14

I have the following code which calculates a loss function:

class MSE_loss(nn.Module):
    """ 
    : metric: L1, L2 norms or cosine similarity
    : mode: training or evaluation mode
    """

    def __init__(self,metric, mode, weighted_sum = False):
        super(MSE_loss, self).__init__()
        self.metric = metric.lower()
        self.loss_function = nn.MSELoss()
        self.mode = mode.lower()
        self.weighted_sum = weighted_sum

    def forward(self, output1, output2, labels):
        self.labels = labels         
        self.linear = nn.Linear(output1.size()[0],1)

        if self.metric == 'cos':
            self.d= F.cosine_similarity(output1, output2)
        elif self.metric == 'l1':
            self.d = torch.abs(output1-output2)
        elif self.metric == 'l2':
            self.d = torch.sqrt((output1-output2)**2)

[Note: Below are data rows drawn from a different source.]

/-- R105, R107, R109, R146: a refused TZRO runs no part of its work: memory, addends and the skein stay and its entry carries the status; the oldest
instruction of a unit retires: its completion record is written at its slot, and of memory only the 32 bytes of the record change. The model's
choices in it: log entry 5. -/
def Obligations.RefusalAndRetirement : Prop :=
  (∀ (s : State) (g : CoreId) (seq : BitVec 64) (det : Detect) (e : WinEntry) (st : Nat), inRun det = true →
       findEntry (s.unitOf .engine g).window seq = some e → e.phase = .fetched → e.status = 0 → dOpcode e.desc = 1 →
       (s.unitOf .engine g).stopped = false → s.present g = true → orderOk s .engine g (s.unitOf .engine g).window e = true →
       engineCheck g s e = .refuse st → e.reserved = false →
       Goes (exec (.tzro g seq det) s) (fun t =>
         t.mem = s.mem ∧ t.addends = s.addends ∧ (t.core g).skein = (s.core g).skein ∧
         (∃ e', findEntry (t.unitOf .engine g).window seq = some e' ∧ e'.status = BitVec.ofNat 16 st ∧ e'.desc = e.desc) ∧
         { t with cores := s.cores } = s)) ∧
  (∀ (s : State) (u : UnitKind) (g : CoreId) (seq : BitVec 64) (e : WinEntry),
       let r := s.unitOf u g
       s.wf = true → s.present g = true → r.window = [e] → e.seq = seq → e.phase = .executed → e.status = 0 →
       effectsDone s u g e = true → dSigEn e.desc = false → dIrq e.desc = false → s.dipOpen g = false → e.event = none →
       (s.core g).job = none → (s.core g).work = [] →
       let a := localBase g + r.cbase.toNat + e.index.toNat % 2 ^ r.log2.toNat * 32
       Goes (exec (.engineRetire u g seq) s) (fun t =>
         (t.unitOf u g).window = [] ∧ (t.unitOf u g).compHead = e.index + 1 ∧ (t.unitOf u g).retired = seq + 1 ∧
         t.mem = s.mem.putBytes a (completionRecord g { e with phase := .retired, retireTime := s.clkc }) ∧
         (∀ p, (p < a ∨ a + 32 ≤ p) → t.mem.byte p = s.mem.byte p) ∧
         (t.core g).skein = (s.core g).skein ∧ { t with cores := s.cores, mem := s.mem } = s))

/-- R121, R133: a vector instruction that is dispatched and held by nothing issues with the outcome of its run. The model's choices in it: log
entries 5, 15 and 16. -/
def Obligations.VectorInstructionsIssue : Prop :=
  ∀ (s : State) (g : CoreId) (seq : BitVec 64) (det : Detect) (e : WinEntry), inRun det = true → vRows e.desc ≠ 0 →
    let r0 := startRun s g e
    let runs (op : Nat) (c : Instr) (r : Run) : Prop := Dispatched s .vector op g seq e = true → r.plain →
      Goes (exec c s) (fun t => Issued s t .vector g seq e r .executed)
    let el := elementBody det g s e r0
    let red := reductionBody det g s e r0
    (runs 0x40 (.vadd g seq det) el ∧ runs 0x41 (.vsub g seq det) el ∧ runs 0x42 (.vmul g seq det) el ∧
     runs 0x43 (.vfma g seq det) el ∧ runs 0x44 (.vmin g seq det) el ∧ runs 0x45 (.vmax g seq det) el ∧
     runs 0x46 (.vabs g seq det) el ∧ runs 0x47 (.vneg g seq det) el ∧ runs 0x48 (.vcmplt g seq det) el ∧
     runs 0x49 (.vsel g seq det) el ∧ runs 0x4A (.vcvt g seq det) el) ∧
    (runs 0x50 (.vexp g seq det) el ∧ runs 0x51 (.vlog g seq det) el ∧ runs 0x52 (.vtanh g seq det) el ∧
     runs 0x53 (.vsigm g seq det) el ∧ runs 0x54 (.vrsqrt g seq det) el ∧ runs 0x55 (.verf g seq det) el ∧
     runs 0x56 (.vdiv g seq det) el ∧ runs 0x57 (.vsqrt g seq det) el ∧ runs 0x58 (.vexpd g seq det) el) ∧
    (runs 0x60 (.vrsum g seq det) red ∧ runs 0x61 (.vrssq g seq det) red ∧ runs 0x62 (.vrdot g seq det) red ∧
     runs 0x63 (.vrsexp g seq det) red ∧ runs 0x64 (.vrmax g seq det) (maxBody det g s e r0)) ∧
    (runs 0x68 (.vrdrn g seq det) (vrdrnBody det g s e r0) ∧ runs 0x69 (.vrsav g seq det) (vrsavBody det g s e r0) ∧
     runs 0x6A (.vrrst g seq det) (vrrstBody det s e r0) ∧
     (s.dipOpen g = false → runs 0x6B (.vratm g seq det) (vratmBody det g s e r0))) ∧
    (runs 0x70 (.vrng g seq det) el ∧ runs 0x71 (.vuni g seq det) el ∧ runs 0x72 (.vdrop g seq det) el)

/-- R157, R159: a DMA instruction that is dispatched and not empty issues with the outcome of its run. The model's choices in it: log entries 5, 16
and 18. -/
def Obligations.DmaInstructionsIssue : Prop :=
  ∀ (s : State) (g : CoreId) (seq : BitVec 64) (det : Detect) (e : WinEntry), inRun det = true → dmaEmpty e.desc = false →
    let r0 := startRun s g e
    let runs (op : Nat) (c : Instr) (r : Run) : Prop := Dispatched s .dma op g seq e = true → r.plain →
      Goes (exec c s) (fun t => Issued s t .dma g seq e r .executed)
    runs 0x80 (.dcopy g seq det) (dcopyBody det g s e r0) ∧ runs 0x81 (.dfill g seq det) (dfillBody det g s e r0) ∧
    runs 0x82 (.dhinit g seq det) (dhinitBody det g s e r0) ∧ runs 0x83 (.dhash g seq det) (dhashBody det g s e r0) ∧
    runs 0x84 (.dinval g seq det) (dinvalBody g s e r0) ∧ runs 0x85 (.dhalo g seq det) (dhaloBody det g s e r0)

/-- R53, R65, R71, R112, R136, R164, R379: a fence release clears one group's fence; a capture read sends the 32 bytes of the capture and clears its
overwritten count alone; patrol scrub poisons the block in which it finds an uncorrectable error; the clears of the numeric counters. The model's
choices in it: log entries 5 and 60. -/
def Obligations.FencesCapturesScrubsAndClears : Prop :=
  ((∀ (s : State) (g : CoreId) (q : Fin 16), s.wf = true →
       Goes (exec (.rowFenceRelease g q) s) (fun t =>
         (t.core g).fence q = 0 ∧ (∀ k, k ≠ q.val → (t.core g).fence k = (s.core g).fence k) ∧
         (t.core g).skein = (s.core g).skein ∧ (∀ h, h ≠ g.val → t.core h = s.core h) ∧ { t with cores := s.cores } = s)) ∧
     (∀ (s : State) (g : CoreId), s.wf = true →
       Goes (exec (.captureRead .engine g) s) (fun t =>
         t.out = .capture g (captureBytes (s.core g).capture) :: s.out ∧
         t.core g = { s.core g with capture := { (s.core g).capture with overwritten := 0 } } ∧
         { t with cores := s.cores, out := s.out } = s)) ∧
     (∀ (s : State) (g : CoreId), s.wf = true →
       Goes (exec (.captureRead .vector g) s) (fun t =>
         t.out = .capture g (captureBytes (s.core g).vcapture) :: s.out ∧
         t.core g = { s.core g with vcapture := { (s.core g).vcapture with overwritten := 0 } } ∧
         { t with cores := s.cores, out := s.out } = s))) ∧
  ((∀ (s : State) (a p : Nat), s.translate a = some p →
       Goes (exec (.patrolScrub (.memUe a)) s) (fun t =>
         t.mem.poisoned p = true ∧ t.mem.cells = s.mem.cells ∧ t.rel.recordCount = s.rel.recordCount + 1)) ∧
     (∀ s : State, exec (.patrolScrub .clean) s = .next s)) ∧
  (∀ (s : State) (acc : Accessor),
       let s0 := touchSelects s acc
       let e := (s.selects acc).numericsCore.toNat
       let v := (s.selects acc).vectorCore.toNat
       (Admitted s acc 0x2800 8 = true → exec (.numericsClearCounters acc) s =
         Replied acc (s0.setCore e { s0.core e with invalid := 0, overflow := 0, truncated := 0, flush := 0 })) ∧
       (Admitted s acc 0x2800 8 = true → exec (.numericsClearFlags acc) s = Replied acc (s0.setCore e { s0.core e with sticky := 0 })) ∧
       (Admitted s acc 0x2808 8 = true → exec (.vecNumericsClear acc) s =
         Replied acc (s0.setCore v { s0.core v with vecInvalid := 0, vecOverflow := 0, vecDivZero := 0 })) ∧
       (∀ n : BitVec 16, Admitted s acc 0x2610 4 = true → n.toNat ≤ 1536 →
         s.contexts.any (fun c => decide (c.2.st ≠ .free) && c.2.isSealed) = false →
         exec (.sealedSaveSlotsWrite acc n) s = Replied acc { s0 with mem := { s0.mem with sealedSlots := n } }))

/-- R62, R78, R154: an addend whose target and own slots pass their check is combined exactly and written whole, and leaves the list of addends
under way; a header merge writes the larger exponent tag and the OR of the presence bits and clears the check. -/
def Obligations.AddendsAndHeadersAreCombined : Prop :=
  (∀ (s : State) (i : Nat) (a : Addend) (old : Bytes) (st ad : Term) (m : Memory), s.addends[i]? = some a →
       readMem s s.mem (24 * a.ply) a.target = .ok old → loadElement a.ply old = (st, none) → loadElement a.ply a.elem = (ad, none) →
       writeMem s s.mem none a.target (termBytes a.ply (addTerm (some (plyWidth a.ply)) st ad)) = (m, none) →
       Goes (exec (.skeinAtomicApply i .clean) s) (fun t =>
         t.mem = m ∧ t.addends = s.addends.eraseIdx i ∧ { t with mem := s.mem, addends := s.addends, rel := s.rel } = s)) ∧
  ((∀ (s : State) (a : BitVec 48) (tag : BitVec 16) (pres : BitVec 3) (h : Bytes) (m : Memory),
       let t16 : Option Int := if tag = 0x8000#16 then none else some tag.toInt
       a.toNat % 64 = 0 → readMem s s.mem 64 a.toNat = .ok h →
       writeMem s s.mem none a.toNat (mergeHeaderBytes h t16 pres.toNat) = (m, none) →
       exec (.headerMerge a tag pres) s = .next { s with mem := m }) ∧
     (∀ (h : Bytes) (tag : Option Int) (pres : Nat), h.length = 64 → pres < 8 →
       (mergeHeaderBytes h tag pres).length = 64 ∧
       hdrPresence (mergeHeaderBytes h tag pres) = Nat.lor (hdrPresence h) pres ∧
       hdrTagBits (mergeHeaderBytes h tag pres) = tagBits (maxTag (hdrTag h) tag) % 65536 ∧
       hdrCheckValid (mergeHeaderBytes h tag pres) = false ∧ leAt (mergeHeaderBytes h tag pres) 56 8 = 0) ∧
     (∀ (s : State) (a : BitVec 48) (tag : BitVec 16) (pres : BitVec 3), a.toNat % 64 ≠ 0 →
       exec (.headerMerge a tag pres) s = .next s))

        def dimensional_reduction(forward):
            if self.weighted_sum:
                distance = self.linear(self.d)
            else:
                distance = torch.mean(self.d,1)
            return distance

        def estimate_loss(forward):
            distance = dimensional_reduction(self.d)
            pred = torch.exp(-distance)
            pred = torch.round(pred)
            loss = self.loss_function(pred, self.labels)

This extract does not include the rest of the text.